[Data items]
-- ==== Sys2Proof/Laws/Encoder.lean ====
section
/-! SUPPORT. Laws of ENCODE (42_encode.md): the placeholder codeword, the parity pass, the codeword. -/

namespace Sys2Proof.Machine

/-! ### The placeholder codeword -/

@[simp] theorem placeFrom_length (count pos : Nat) (d : BitString) : (placeFrom count pos d).length = count := by
  induction count generalizing pos d with
  | zero => rfl
  | succ count ih => unfold placeFrom; split <;> simp [ih]

/-- Position pos + k of the walk holds 0 when it is a parity position (42_encode.md R163). -/
theorem placeFrom_parity {count pos k : Nat} {d : BitString} (hk : k < count)
    (hp : isParityPosition (pos + k) = true) : (placeFrom count pos d)[k]? = some false := by
  induction count generalizing pos k d with
  | zero => omega
  | succ count ih =>
    cases k with
    | zero => unfold placeFrom; simp_all
    | succ k =>
      have h' : isParityPosition (pos + 1 + k) = true := by rw [← hp]; congr 1; omega
      unfold placeFrom
      split
      · simpa using ih (d := d) (by omega) h'
      · simpa using ih (d := d.tail) (by omega) h'

/-- The data positions of the walk hold the payload in order, when it has as many bits (42_encode.md R163). -/
theorem placeFrom_data {count pos : Nat} {d : BitString}
    (h : ((List.range' pos count).filter fun j => !isParityPosition j).length = d.length) :
    ((List.range' pos count).filter fun j => !isParityPosition j).map
      (fun j => (placeFrom count pos d).getD (j - pos) false) = d := by
  induction count generalizing pos d with
  | zero => cases d <;> simp_all
  | succ count ih =>
    have step : ∀ (b : Bit) (e : BitString),
        ((List.range' (pos + 1) count).filter fun j => !isParityPosition j).map
          (fun j => (b :: placeFrom count (pos + 1) e).getD (j - pos) false) =
        ((List.range' (pos + 1) count).filter fun j => !isParityPosition j).map
          (fun j => (placeFrom count (pos + 1) e).getD (j - (pos + 1)) false) := by
      intro b e
      apply List.map_congr_left
      intro j hj
      have : pos + 1 ≤ j := (List.mem_range'_1.1 (List.mem_filter.1 hj).1).1
      obtain ⟨k, rfl⟩ := Nat.exists_eq_add_of_le this
      have e1 : pos + 1 + k - pos = k + 1 := by omega
      have e2 : pos + 1 + k - (pos + 1) = k := by omega
      rw [e1, e2, List.getD_cons_succ]
    rw [List.range'_succ] at h ⊢
    unfold placeFrom
    cases hp : isParityPosition pos with
    | true =>
      simp only [hp, Bool.not_true, List.filter_cons, Bool.false_eq_true, ↓reduceIte] at h ⊢
      rw [step, ih h]
    | false =>
      simp only [hp, Bool.not_false, List.filter_cons, ↓reduceIte, List.length_cons] at h
      cases d with
      | nil => simp at h
      | cons b e =>
        simp only [hp, Bool.not_false, List.filter_cons, ↓reduceIte, List.map_cons, Nat.sub_self,
          List.headD_cons, List.tail_cons, Bool.false_eq_true]
        rw [step, ih (by simpa using h)]
        simp

@[simp] theorem placeholderCodeword_length (n : Nat) (d : BitString) : (placeholderCodeword n d).length = n :=
  placeFrom_length ..

theorem placeholderCodeword_parity {n i : Nat} (d : BitString) (h : 2 ^ i ≤ n) :
    bitAt (placeholderCodeword n d) (2 ^ i) = false := by
  have h1 : 1 ≤ 2 ^ i := Nat.one_le_two_pow
  have h2 : (placeholderCodeword n d)[2 ^ i - 1]? = some false := by
    apply placeFrom_parity (by omega)
    have : 1 + (2 ^ i - 1) = 2 ^ i := by omega
    rw [this]; exact isParityPosition_two_pow i
  simp [bitAt, List.getD_eq_getElem?_getD, h2]

theorem placeholderCodeword_data {n : Nat} {d : BitString} (h : (dataPositions n).length = d.length) :
    (dataPositions n).map (bitAt (placeholderCodeword n d)) = d := placeFrom_data h

/-! ### The parity pass -/

/-- The codeword after the first k parity bits: the parity values over the placeholder codeword at those positions,
the placeholder codeword elsewhere (42_encode.md R164, R173). -/
def afterParity (off : Nat) (ph : BitString) : Nat → BitString
  | 0 => ph
  | k + 1 => setBit (afterParity off ph k) (2 ^ k) (parityValue off ph (2 ^ k))

@[simp] theorem afterParity_length (off : Nat) (ph : BitString) (k : Nat) : (afterParity off ph k).length = ph.length := by
  induction k with
  | zero => rfl
  | succ k ih => simp [afterParity, ih]

theorem bitAt_afterParity_other {off k j : Nat} {ph : BitString} (hj : 1 ≤ j) (h : ∀ i, i < k → j ≠ 2 ^ i) :
    bitAt (afterParity off ph k) j = bitAt ph j := by
  induction k with
  | zero => rfl
  | succ k ih =>
    rw [afterParity, bitAt_setBit_other Nat.one_le_two_pow hj (h k (by omega)), ih fun i hi => h i (by omega)]

theorem bitAt_afterParity_two_pow {off k i : Nat} {ph : BitString} (hi : i < k) (hn : 2 ^ i ≤ ph.length) :
    bitAt (afterParity off ph k) (2 ^ i) = parityValue off ph (2 ^ i) := by
  induction k with
  | zero => omega
  | succ k ih =>
    rw [afterParity]
    by_cases h : i = k
    · subst h
      rw [bitAt_setBit_same Nat.one_le_two_pow (by simpa using hn)]
    · have hne : 2 ^ i ≠ 2 ^ k := fun he => h (Nat.pow_right_injective (Nat.le_refl 2) he)
      rw [bitAt_setBit_other Nat.one_le_two_pow Nat.one_le_two_pow hne, ih (by omega)]

/-- The scan of group 2^k starts at 2^k, so the parity bits already written do not count (42_encode.md R173). -/
theorem parityValue_afterParity (off k : Nat) (ph : BitString) :
    parityValue off (afterParity off ph k) (2 ^ k) = parityValue off ph (2 ^ k) := by
  unfold parityValue
  rw [afterParity_length]
  apply xorAt_congr
  intro j hj
  have hk := (mem_group.1 hj).1
  refine bitAt_afterParity_other (Nat.le_trans Nat.one_le_two_pow hk) fun i hi he => ?_
  have : 2 ^ i < 2 ^ k := Nat.pow_lt_pow_right (by omega) hi
  omega

/-- What the parity pass gives (42_encode.md R164, R168). -/
theorem parityPass_eq (off n r : Nat) (ph : BitString) :
    parityPass off n r ph =
      { codeword := afterParity off ph r
        table := (List.range r).map fun t => entry off n (2 ^ t) (parityValue off ph (2 ^ t))
        events := (List.range r).map fun t => Event.parity (2 ^ t) (parityValue off ph (2 ^ t)) } := by
  unfold parityPass
  induction r with
  | zero => rfl
  | succ r ih =>
    rw [List.range_succ, List.foldl_append, ih]
    simp [parityStep, parityValue_afterParity, afterParity]

/-! ### The codeword -/

/-- The codeword of payload d (42_encode.md R167). -/
def codewordOf (off : Nat) (d : BitString) : BitString :=
  afterParity off (placeholderCodeword (d.length + requiredParityBits d.length) d) (requiredParityBits d.length)

@[simp] theorem codewordOf_length (off : Nat) (d : BitString) :
    (codewordOf off d).length = d.length + requiredParityBits d.length := by simp [codewordOf]

/-- Every parity position of the codeword is one the pass writes (40_classifier.md R117). -/
theorem two_pow_le_codeword {m i : Nat} (h : 1 ≤ m) :
    2 ^ i ≤ m + requiredParityBits m ↔ i < requiredParityBits m := by
  have hr := two_le_requiredParityBits h
  rw [← lt_flog2_succ_iff (by omega), flog2_codeword_length h]
  omega

theorem codewordOf_parity {off i : Nat} {d : BitString} (hd : 1 ≤ d.length) (h : i < requiredParityBits d.length) :
    bitAt (codewordOf off d) (2 ^ i) =
      parityValue off (placeholderCodeword (d.length + requiredParityBits d.length) d) (2 ^ i) :=
  bitAt_afterParity_two_pow h (by simpa using (two_pow_le_codeword hd).2 h)

theorem codewordOf_other {off j : Nat} {d : BitString} (hj : 1 ≤ j) (h : isParityPosition j = false) :
    bitAt (codewordOf off d) j =
      bitAt (placeholderCodeword (d.length + requiredParityBits d.length) d) j := by
  refine bitAt_afterParity_other hj fun i _ he => ?_
  rw [he, isParityPosition_two_pow] at h
  cases h

/-- 42_encode.md R163: the data positions hold the payload in order. -/
theorem codewordOf_data {off : Nat} {d : BitString} (hd : 1 ≤ d.length) :
    (dataPositions (d.length + requiredParityBits d.length)).map (bitAt (codewordOf off d)) = d := by
  refine Eq.trans (List.map_congr_left fun j hj => ?_)
    (placeholderCodeword_data (d := d) (dataPositions_codeword_length hd))
  obtain ⟨h1, -, h3⟩ := mem_dataPositions.1 hj
  exact codewordOf_other h1 h3

/-- The placeholder codeword is the codeword with its parity bits cleared. -/
theorem clearParity_codewordOf (off : Nat) (d : BitString) :
    clearParity (codewordOf off d) = placeholderCodeword (d.length + requiredParityBits d.length) d := by
  apply bitString_ext (by simp [clearParity])
  intro j h1 h2
  have h2' : j ≤ d.length + requiredParityBits d.length := by simpa [clearParity] using h2
  have e : bitAt (clearParity (codewordOf off d)) j = (!isParityPosition j && bitAt (codewordOf off d) j) := by
    have : j - 1 < d.length + requiredParityBits d.length := by omega
    have e1 : 1 + (j - 1) = j := by omega
    simp [clearParity, bitAt, List.getD_eq_getElem?_getD, this, e1]
  rw [e]
  cases hp : isParityPosition j with
  | true =>
    obtain ⟨k, rfl⟩ := (isParityPosition_iff h1).1 hp
    simp [placeholderCodeword_parity d h2']
  | false => simp [codewordOf_other h1 hp]

/-- The result state of an ENCODE in closed form (42_encode.md R172). -/
theorem encodeResult_eq {off : Nat} {d : BitString} (hd : 1 ≤ d.length) :
    encodeResult off d =
      { code := .ok, error := false, out := some (codewordOf off d), errPos := 0, orig := none, corr := none
        ptab := (List.range (requiredParityBits d.length)).map fun t =>
          entry off (d.length + requiredParityBits d.length) (2 ^ t) (bitAt (codewordOf off d) (2 ^ t))
        hdist := flog2 d.length + 1, detect := flog2 d.length, correct := flog2 d.length / 2
        log := .len d.length (requiredParityBits d.length) ::
          ((parityPositions (requiredParityBits d.length)).map Event.placeholder ++
            (parityPositions (requiredParityBits d.length)).map
              fun p => Event.parity p (bitAt (codewordOf off d) p)) } := by
  have hr := two_le_requiredParityBits hd
  have hf : placeholderEvents (d.length + requiredParityBits d.length) =
      (parityPositions (requiredParityBits d.length)).map Event.placeholder := by
    rw [placeholderEvents, filter_isParityPosition (by omega), flog2_codeword_length hd, Nat.sub_add_cancel (by omega)]
  have ht : (List.range (requiredParityBits d.length)).map (fun t =>
        entry off (d.length + requiredParityBits d.length) (2 ^ t)
          (parityValue off (placeholderCodeword (d.length + requiredParityBits d.length) d) (2 ^ t))) =
      (List.range (requiredParityBits d.length)).map fun t =>
        entry off (d.length + requiredParityBits d.length) (2 ^ t) (bitAt (codewordOf off d) (2 ^ t)) := by
    apply List.map_congr_left
    intro t ht
    rw [codewordOf_parity hd (by simpa using ht)]
  have he : (List.range (requiredParityBits d.length)).map (fun t => Event.parity (2 ^ t)
        (parityValue off (placeholderCodeword (d.length + requiredParityBits d.length) d) (2 ^ t))) =
      (parityPositions (requiredParityBits d.length)).map fun p => Event.parity p (bitAt (codewordOf off d) p) := by
    rw [parityPositions, List.map_map]
    apply List.map_congr_left
    intro t ht
    rw [Function.comp_apply, codewordOf_parity hd (by simpa using ht)]
  simp only [encodeResult, parityPass_eq, hf, ht, he, minDistance, detectable, correctable, Nat.add_sub_cancel]
  rfl

/-- ENCODE of an encodable payload (42_encode.md R160). -/
theorem State.encodable.encodeOp_eq {s : State} {d : BitString} (h : s.encodable d) :
    encodeOp s.params s.inputLength s.inputSymbol = .ok (encodeResult s.off d) := by
  obtain ⟨hi, hd, hm⟩ := h
  have hl : s.inputLength = d.length := hi.1
  rw [encodeOp, checkInput_ok hi hd (by omega)]
  simp only [hl, Nat.not_lt.2 hm, ↓reduceIte]
  rfl

theorem State.encodable.length_pos {s : State} {d : BitString} (h : s.encodable d) : 1 ≤ d.length :=
  List.length_pos_iff.2 h.2.1

theorem State.encodable.execEncode_eq {s : State} {d : BitString} (h : s.encodable d) :
    execEncode s = .next (s.finish (encodeResult s.off d)) := by
  rw [execEncode, h.encodeOp_eq]; rfl

/-! ### Parity values of the finished codeword -/

/-- The XOR of the codeword over data positions is the placeholder codeword's. -/
theorem xorAt_codewordOf_data {off : Nat} {d : BitString} {l : List Nat}
    (h : ∀ j ∈ l, 1 ≤ j ∧ isParityPosition j = false) :
    xorAt (codewordOf off d) l =
      xorAt (placeholderCodeword (d.length + requiredParityBits d.length) d) l :=
  xorAt_congr fun j hj => codewordOf_other (h j hj).1 (h j hj).2

/-- A group whose only parity position is its own: the parity bit is the XOR over its other positions, and the parity
value recomputed over the codeword is 0 (42_encode.md R174, R175). -/
theorem codewordOf_own_group {off i : Nat} {d : BitString} (hd : 1 ≤ d.length)
    (hi : i < requiredParityBits d.length)
    (hown : ∀ k, 2 ^ k ≤ d.length + requiredParityBits d.length →
      (2 ^ k ∈ group off (d.length + requiredParityBits d.length) (2 ^ i) ↔ k = i)) :
    bitAt (codewordOf off d) (2 ^ i) =
      xorAt (codewordOf off d)
        ((group off (d.length + requiredParityBits d.length) (2 ^ i)).filter fun j => j != 2 ^ i) ∧
    parityValue off (codewordOf off d) (2 ^ i) = false := by
  have hin := (two_pow_le_codeword hd).2 hi
  have hdata : ∀ j ∈ (group off (d.length + requiredParityBits d.length) (2 ^ i)).filter fun j => j != 2 ^ i,
      1 ≤ j ∧ isParityPosition j = false := by
    intro j hj
    obtain ⟨hg, hne⟩ := List.mem_filter.1 hj
    have h1 := group_pos j hg
    refine ⟨h1, Bool.eq_false_iff.2 fun hp => ?_⟩
    obtain ⟨k, rfl⟩ := (isParityPosition_iff h1).1 hp
    have := (hown k (mem_group.1 hg).2.1).1 hg
    subst this
    simp at hne
  have hself : (group off (d.length + requiredParityBits d.length) (2 ^ i)).filter (fun j => !(j != 2 ^ i)) =
      [2 ^ i] := by
    have hmem : 2 ^ i ∈ group off (d.length + requiredParityBits d.length) (2 ^ i) := (hown i hin).2 rfl
    apply List.perm_singleton.1
    rw [List.perm_ext_iff_of_nodup (List.Nodup.filter _ (group_nodup ..)) (by simp)]
    intro j
    simp only [List.mem_filter, Bool.not_eq_true', bne_eq_false_iff_eq, List.mem_singleton]
    exact ⟨fun h => h.2, fun h => ⟨by rw [h]; exact hmem, h⟩⟩
  have hph : parityValue off (placeholderCodeword (d.length + requiredParityBits d.length) d) (2 ^ i) =
      xorAt (codewordOf off d)
        ((group off (d.length + requiredParityBits d.length) (2 ^ i)).filter fun j => j != 2 ^ i) := by
    rw [parityValue, placeholderCodeword_length, xorAt_filter _ _ (fun j => j != 2 ^ i), hself,
      xorAt_codewordOf_data hdata]
    simp [placeholderCodeword_parity d hin]
  refine ⟨by rw [codewordOf_parity hd hi, hph], ?_⟩
  rw [parityValue, codewordOf_length, xorAt_filter _ _ (fun j => j != 2 ^ i), hself, xorAt_cons, xorAt_nil,
    codewordOf_parity hd hi, hph]
  simp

The problem: Copy, exactly and only, the lines above that begin with the one containing "(fun j => (placeFrom count pos" and finish with the one containing "List.length_cons] at h".

Result of the task:
      (fun j => (placeFrom count pos d).getD (j - pos) false) = d := by
  induction count generalizing pos d with
  | zero => cases d <;> simp_all
  | succ count ih =>
    have step : ∀ (b : Bit) (e : BitString),
        ((List.range' (pos + 1) count).filter fun j => !isParityPosition j).map
          (fun j => (b :: placeFrom count (pos + 1) e).getD (j - pos) false) =
        ((List.range' (pos + 1) count).filter fun j => !isParityPosition j).map
          (fun j => (placeFrom count (pos + 1) e).getD (j - (pos + 1)) false) := by
      intro b e
      apply List.map_congr_left
      intro j hj
      have : pos + 1 ≤ j := (List.mem_range'_1.1 (List.mem_filter.1 hj).1).1
      obtain ⟨k, rfl⟩ := Nat.exists_eq_add_of_le this
      have e1 : pos + 1 + k - pos = k + 1 := by omega
      have e2 : pos + 1 + k - (pos + 1) = k := by omega
      rw [e1, e2, List.getD_cons_succ]
    rw [List.range'_succ] at h ⊢
    unfold placeFrom
    cases hp : isParityPosition pos with
    | true =>
      simp only [hp, Bool.not_true, List.filter_cons, Bool.false_eq_true, ↓reduceIte] at h ⊢
      rw [step, ih h]
    | false =>
      simp only [hp, Bool.not_false, List.filter_cons, ↓reduceIte, List.length_cons] at h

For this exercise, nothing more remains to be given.